Va. Tech president urges calm as police investigate new threat in e-mails, YouTube postings

By AP
Thursday, March 18, 2010

Online postings warn of another Va. Tech attack

BLACKSBURG, Va. — Nearly three years after a massacre that left more than 30 dead, Virginia Tech officials are urging calm as e-mails and Internet postings originating in Italy threaten another attack on campus.

Though police do not believe the threats are credible, University President Charles W. Steger said in an e-mail to faculty and students Wednesday that classes would be held Thursday with additional security across campus.

Given the public concern, Steger said an overabundance of caution is appropriate.

“Given all that this university has endured, I can understand how this can be very upsetting to the university community,” Steger wrote in the e-mail. “Remember that we are a community that cares for each other and I ask that you continue to support each other.”

University spokesman Larry Hinker said there had been no new, substantive developments on Thursday, but the school felt it was important to communicate to the community that authorities were investigating the threats.

“Obviously, some of the students who had gotten this were a little rattled and there was an awful lot of rumor-building,” Hinker said.

Hinker could not provide an exact number of police on campus on Thursday, but said the increased security was noticeable.

Authorities investigated similar threats earlier this month and in October and believe the new posts are from the same person.

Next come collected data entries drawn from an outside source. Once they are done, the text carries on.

theorem fieldCrc_set_of_lt (hk : k < w.length - 6) : fieldCrc (w.set k x) = fieldCrc w := by
  refine BitVec.eq_of_toNat_eq ?_
  rw [toNat_fieldCrc, toNat_fieldCrc, List.length_set, memRead, slice, List.drop_set_of_lt hk]
  rfl

theorem crcFieldZeroed_set_of_lt (hk : k < w.length - 6) :
    crcFieldZeroed (w.set k x) = (crcFieldZeroed w).set k x := by
  have htake : k < (w.take (w.length - 6)).length := by rw [List.length_take]; omega
  rw [crcFieldZeroed_eq (by rw [List.length_set]; omega), crcFieldZeroed_eq (by omega), List.length_set,
    List.take_set, List.drop_set_of_lt (by omega), List.append_assoc, List.append_assoc, List.set_append_left _ _ htake]

/-- A byte before the CRC field is one the CRC runs over. -/
theorem crcComputed_set_ne (hk : k < w.length - 6) (hx : x ≠ byteAt w k) :
    crcComputed (w.set k x) ≠ crcComputed w := by
  have hzeroed : crcFieldZeroed w = w.take (w.length - 6) ++ ([0, 0, 0, 0] ++ w.drop (w.length - 2)) := by
    rw [crcFieldZeroed_eq (by omega), List.append_assoc]
  have htake : k < (w.take (w.length - 6)).length := by rw [List.length_take]; omega
  have hbyte : byteAt (crcFieldZeroed w) k = byteAt w k := by
    rw [hzeroed, byteAt, List.getD_append _ _ _ _ htake]
    simp only [byteAt, List.getD_eq_getElem?_getD, List.getElem?_take_of_lt hk]
  rw [crcComputed, crcFieldZeroed_set_of_lt hk]
  exact crc32_set_ne (by rw [hzeroed, List.length_append]; omega) (hbyte ▸ hx) _

/-- The working copy does not hold the bytes of the CRC field. -/
theorem crcComputed_set_crcField (hlo : w.length - 6 ≤ k) (hhi : k < w.length - 2) (hlen : 6 ≤ w.length) :
    crcComputed (w.set k x) = crcComputed w := by
  rw [crcComputed, crcComputed, crcFieldZeroed_eq (by rwa [List.length_set]), crcFieldZeroed_eq hlen, List.length_set,
    List.take_set_of_le hlo, List.drop_set_of_lt hhi]

/-- The CRC field is `MemRead` of its four bytes, which determines them. -/
theorem fieldCrc_set_ne (hlo : w.length - 6 ≤ k) (hhi : k < w.length - 2) (hlen : 6 ≤ w.length)
    (hx : x ≠ byteAt w k) :
    fieldCrc (w.set k x) ≠ fieldCrc w := by
  intro h
  have hvalue := congrArg BitVec.toNat h
  rw [toNat_fieldCrc, toNat_fieldCrc, List.length_set] at hvalue
  have hslice := eq_of_beValue_eq (by simp) hvalue
  have hin : k - (w.length - 6) < w.length - 6 + 4 - (w.length - 6) := by omega
  have hbyte := congrArg (·[k - (w.length - 6)]?) hslice
  simp only [getElem?_slice _ hin, Nat.add_sub_cancel' hlo] at hbyte
  refine hx ?_
  rw [← byteAt_set_self x (show k < w.length by omega)]
  simp only [byteAt, List.getD_eq_getElem?_getD, hbyte]

end
end Sys2Proof.Machine

open Sys2Proof Sys2Proof.Machine

/-- Settles O17: the flipped byte is another byte; in its place it fails a structural check, changes the computed CRC
alone, or changes the received CRC alone, and the frame's own two CRCs are equal. -/
theorem singleBitFlipsAreDetected : Obligations.SingleBitFlipsAreDetected := by
  intro addr type payload k i f n w hk hi
  have hlen : f.length = n := (congrArg List.length (encodeFrame_eq addr type payload)).trans (length_frameBytes _ _ _ _)
  obtain ⟨c, hdec⟩ := decodingAnEncodedFrameGivesItBack addr type payload
  obtain ⟨hok, hmsg⟩ := tryDecode_eq_some.1 hdec
  have hcrc : crcComputed f = fieldCrc f :=
    (congrArg DecodedMessage.crcComputed hmsg).trans (congrArg DecodedMessage.crcReceived hmsg).symm
  have hx : f.getD k 0 ^^^ ((1 : Byte) <<< i) ≠ byteAt f k := xor_one_shiftLeft_ne _ hi
  rw [← hlen] at hk ⊢
  replace hok : structOk f f.length = true := by rwa [hlen]
  refine ⟨tryDecode_set_fixed hok hk hx, fun h1 hbefore => ?_, fun hlo hhi => ?_⟩
  · have hrx : fieldCrc w = fieldCrc f := fieldCrc_set_of_lt hbefore
    have hcalc : crcComputed w ≠ crcComputed f := crcComputed_set_ne hbefore hx
    refine ⟨_, tryDecode_set_free hok (by omega) (by omega) (by omega),
      crcCorrect_decodeWindow_eq_false ?_, hrx, hcalc⟩
    exact fun h => hcalc (h.trans (hrx.trans hcrc.symm))
  · have hrx : fieldCrc w ≠ fieldCrc f := fieldCrc_set_ne hlo hhi (by omega) hx
    have hcalc : crcComputed w = crcComputed f := crcComputed_set_crcField hlo hhi (by omega)
    refine ⟨_, tryDecode_set_free hok (by omega) (by omega) (by omega),
      crcCorrect_decodeWindow_eq_false ?_, hrx, hcalc⟩
    exact fun h => hrx (h.symm.trans (hcalc.trans hcrc))
end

A YouTube user had created a Web page under the name “nextvirgtechkiller” that included the statements “the massacre is incoming” and “next massacre is incoming.” The person officials believe to be responsible also has continued to send threatening e-mails to students and employees over the last several days, Steger said in the e-mail.

Virginia State Police and the FBI are assisting in the investigation.

Virginia Tech was the scene of the worst mass shooting in modern U.S. history in April 2007. Student Seung-Hui Cho killed 32 people on campus, then committed suicide.